Previously I discussed why calories still matter on Paleo if you have excess body fat to lose. In this post I’ll explain the calorie formula so you can determine roughly how many calories are required per day to lose fat at a fairly steady rate.
How to estimate calorie expenditure
In the past I have always been a calorie counter. I have calculated how many calories I need based on a common formula and then calculated how much of a calorie deficit I would need to lose the target amount of fat. The theory goes that 1 pound of fat contains 3,500 calories which means to lose that fat from your body you need to work up a calorie deficit of 3,500 calories. The numbers work quite well if you work on a weekly basis. 1lb fat loss per week should require a nice round 500 calorie deficit per day.
We start with a calculation which tells us our Basal Metabolic Rate. The metabolic rate is the rate at which the body burns calories. We can use the Harris-Benedict formula to estimate our BMR (do not confuse with the utterly pointless BMI!) based on height, weight and age using this handy online calculator. Note straight away that this does not take body fat percentage into account. This is why I am using it actually, because I am not convinced that I am calculating my body fat accurately. But what this means is that the BMR for a 200 pound athlete will be the same as a 200 pound obese person of the same height and age. Okay so we know this is just an average, let’s move on. Mine comes out at 1,466.
The BMR is how many calories our body needs at complete rest. If you do anything other than lie perfectly still 24/7 you will need to factor in an activity level. Harris-Benedict then give you a chart of various levels of activity and a corresponding multiplier. These are below:
- Sedentary (little or no exercise) : BMR x 1.2
- Lightly active (light exercise/sports 1-3 days/week) : BMR x 1.375
- Moderatetely active (moderate exercise/sports 3-5 days/week) : BMR x 1.55
- Very active (hard exercise/sports 6-7 days a week) : BMR x 1.725
I’ll talk about activity in another post but right now I’d put myself as ‘Lightly active’ giving me a multiplier of 1.375 which now gives me a total estimated calorie expenditure of 2,015.

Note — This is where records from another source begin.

-- ==== Sys2Proof/Machine/Bits.lean ====
section
/-!
DEFINITION. Machine/Bits.lean: bit fields of natural numbers, little-endian byte strings, wrapping comparison (R11) and
the sorted table used for every sparse collection of the state.
-/
namespace Sys2Proof.Machine

/-- Field `v[hi:lo]`. -/
def bits (v hi lo : Nat) : Nat := v / 2 ^ lo % 2 ^ (hi + 1 - lo)

/-- Bit `i` of `v`. -/
def bit (v i : Nat) : Bool := v / 2 ^ i % 2 == 1

/-- `v` with field `[hi:lo]` set to `x` (truncated to the field's width). -/
def setBits (v hi lo x : Nat) : Nat :=
  v - bits v hi lo * 2 ^ lo + x % 2 ^ (hi + 1 - lo) * 2 ^ lo

/-- 1 for true, 0 for false. -/
def b2n (b : Bool) : Nat := if b then 1 else 0

/-- The natural number a little-endian byte string spells. -/
def leNat : Bytes → Nat
  | [] => 0
  | b :: bs => b.toNat + 256 * leNat bs

/-- The `n` little-endian bytes of `v` modulo `2^(8n)`. -/
def toLE : Nat → Nat → Bytes
  | 0, _ => []
  | n + 1, v => BitVec.ofNat 8 v :: toLE n (v / 256)

/-- Bytes `[off, off+n)` of a descriptor, short strings being extended by zeros. -/
def slice (bs : Bytes) (off n : Nat) : Bytes :=
  let x := (bs.drop off).take n
  x ++ List.replicate (n - x.length) 0

/-- The little-endian number in bytes `[off, off+n)` of a descriptor. -/
def fld (bs : Bytes) (off n : Nat) : Nat := leNat (slice bs off n)

/-- `bs` extended by zeros, or cut, to `n` bytes. -/
def padTo (n : Nat) (bs : Bytes) : Bytes := slice bs 0 n

/-- `bs` with `new` written over it from byte `off`; the string grows when it must. -/
def patch (bs : Bytes) (off : Nat) (new : Bytes) : Bytes :=
  slice bs 0 off ++ new ++ bs.drop (off + new.length)

/-- `n` zero bytes. -/
def zeros (n : Nat) : Bytes := List.replicate n 0

/-- `⌈a ÷ b⌉`. -/
def ceilDiv (a b : Nat) : Nat := (a + b - 1) / b

/-- Order of two wrapping `n`-bit values (R11). -/
inductive Wrap where
  | equal
  | newer
  | older
  deriving DecidableEq, Repr

/-- Compare wrapping values of width `n` by R11: `a` against `b`. -/
def wrapCmp (n a b : Nat) : Wrap :=
  let d := (a % 2 ^ n + 2 ^ n - b % 2 ^ n) % 2 ^ n
  if d = 0 then .equal else if d < 2 ^ (n - 1) then .newer else .older

/-- `a` is newer than `b` in `n` bits (R11). -/
def isNewer (n a b : Nat) : Bool := wrapCmp n a b == .newer

/-- `a` is older than `b` in `n` bits (R11). -/
def isOlder (n a b : Nat) : Bool := wrapCmp n a b == .older

/-- The 64-byte line that holds offset `o`. -/
def lineOf (o : Nat) : Nat := o / 64

/-- Numbers `a, a+1, …, a+n-1`. -/
def rangeFrom (a n : Nat) : List Nat := (List.range n).map (a + ·)

/-- A sparse table: keys strictly rising. -/
abbrev Tab (α : Type) := List (Nat × α)

namespace Tab

/-- The value at key `k`, if the table lists it. -/
def get? {α : Type} : Tab α → Nat → Option α
  | [], _ => none
  | (k', v) :: t, k => if k = k' then some v else get? t k

/-- The value at key `k`, or `d`. -/
def getD {α : Type} (t : Tab α) (k : Nat) (d : α) : α := (get? t k).getD d

/-- The table with key `k` bound to `v`. -/
def put {α : Type} : Tab α → Nat → α → Tab α
  | [], k, v => [(k, v)]
  | (k', v') :: t, k, v =>
    if k < k' then (k, v) :: (k', v') :: t
    else if k = k' then (k, v) :: t
    else (k', v') :: put t k v

/-- The table without key `k`. -/
def del {α : Type} : Tab α → Nat → Tab α
  | [], _ => []
  | (k', v') :: t, k => if k = k' then del t k else (k', v') :: del t k

/-- Whether key `k` is listed. -/
def has {α : Type} (t : Tab α) (k : Nat) : Bool := (get? t k).isSome

/-- Change the value at `k`, taking `d` where none is listed. -/
def upd {α : Type} (t : Tab α) (k : Nat) (d : α) (f : α → α) : Tab α := put t k (f (getD t k d))

/-- Keys strictly rising, all at least `lo`. -/
def risingFrom {α : Type} : Nat → Tab α → Bool
  | _, [] => true
  | lo, (k, _) :: t => decide (lo ≤ k) && risingFrom (k + 1) t

/-- The canonical form: keys strictly rising. -/
def sorted {α : Type} (t : Tab α) : Bool := risingFrom 0 t

end Tab

/-- Free-running 32-bit tally step. -/
def wrap32 (v : Nat) : Nat := v % 2 ^ 32

/-- Drop the first element that satisfies `p`. -/
def eraseFirst {α : Type} (p : α → Bool) : List α → List α
  | [] => []
  | x :: xs => if p x then xs else x :: eraseFirst p xs

/-- Replace each element that satisfies `p`. -/
def replaceIf {α : Type} (p : α → Bool) (f : α → α) (l : List α) : List α :=
  l.map fun x => if p x then f x else x

/-- Repeat a state change over a list, in order. -/
def forEach {α σ : Type} (l : List α) (s : σ) (f : σ → α → σ) : σ := l.foldl f s

end Sys2Proof.Machine
end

So you calculate how many calories your body burns per day, then decide how much fat you want to lose, and work out how much deficit you need. Most people want fast fat loss and even 2lbs a week is too slow for many people but let’s look at that for the moment. The average woman requires around 2000-2500 calories a day. I would say that the average overweight inactive woman requires closer to 2000 than 2500 and this is certainly true for me. If she wanted to lose 2lbs per week, she would need a deficit of 1000 calories day bringing her daily allowance to just 1000. This is too low for several reasons.
The Importance of Metabolism
First of all, all we can really do is estimate our calorie needs. We can never calculate it accurately. We just estimated our basal metabolic rate but this varies from person to person. The metabolic rate is the rate at which the body burns calories. People with fast metabolisms (we hate them right?) burn calories very quickly and are generally lean all the time. People with slow metabolisms burn calories more slowly and generally hold on to fat and find it more difficult to shift it.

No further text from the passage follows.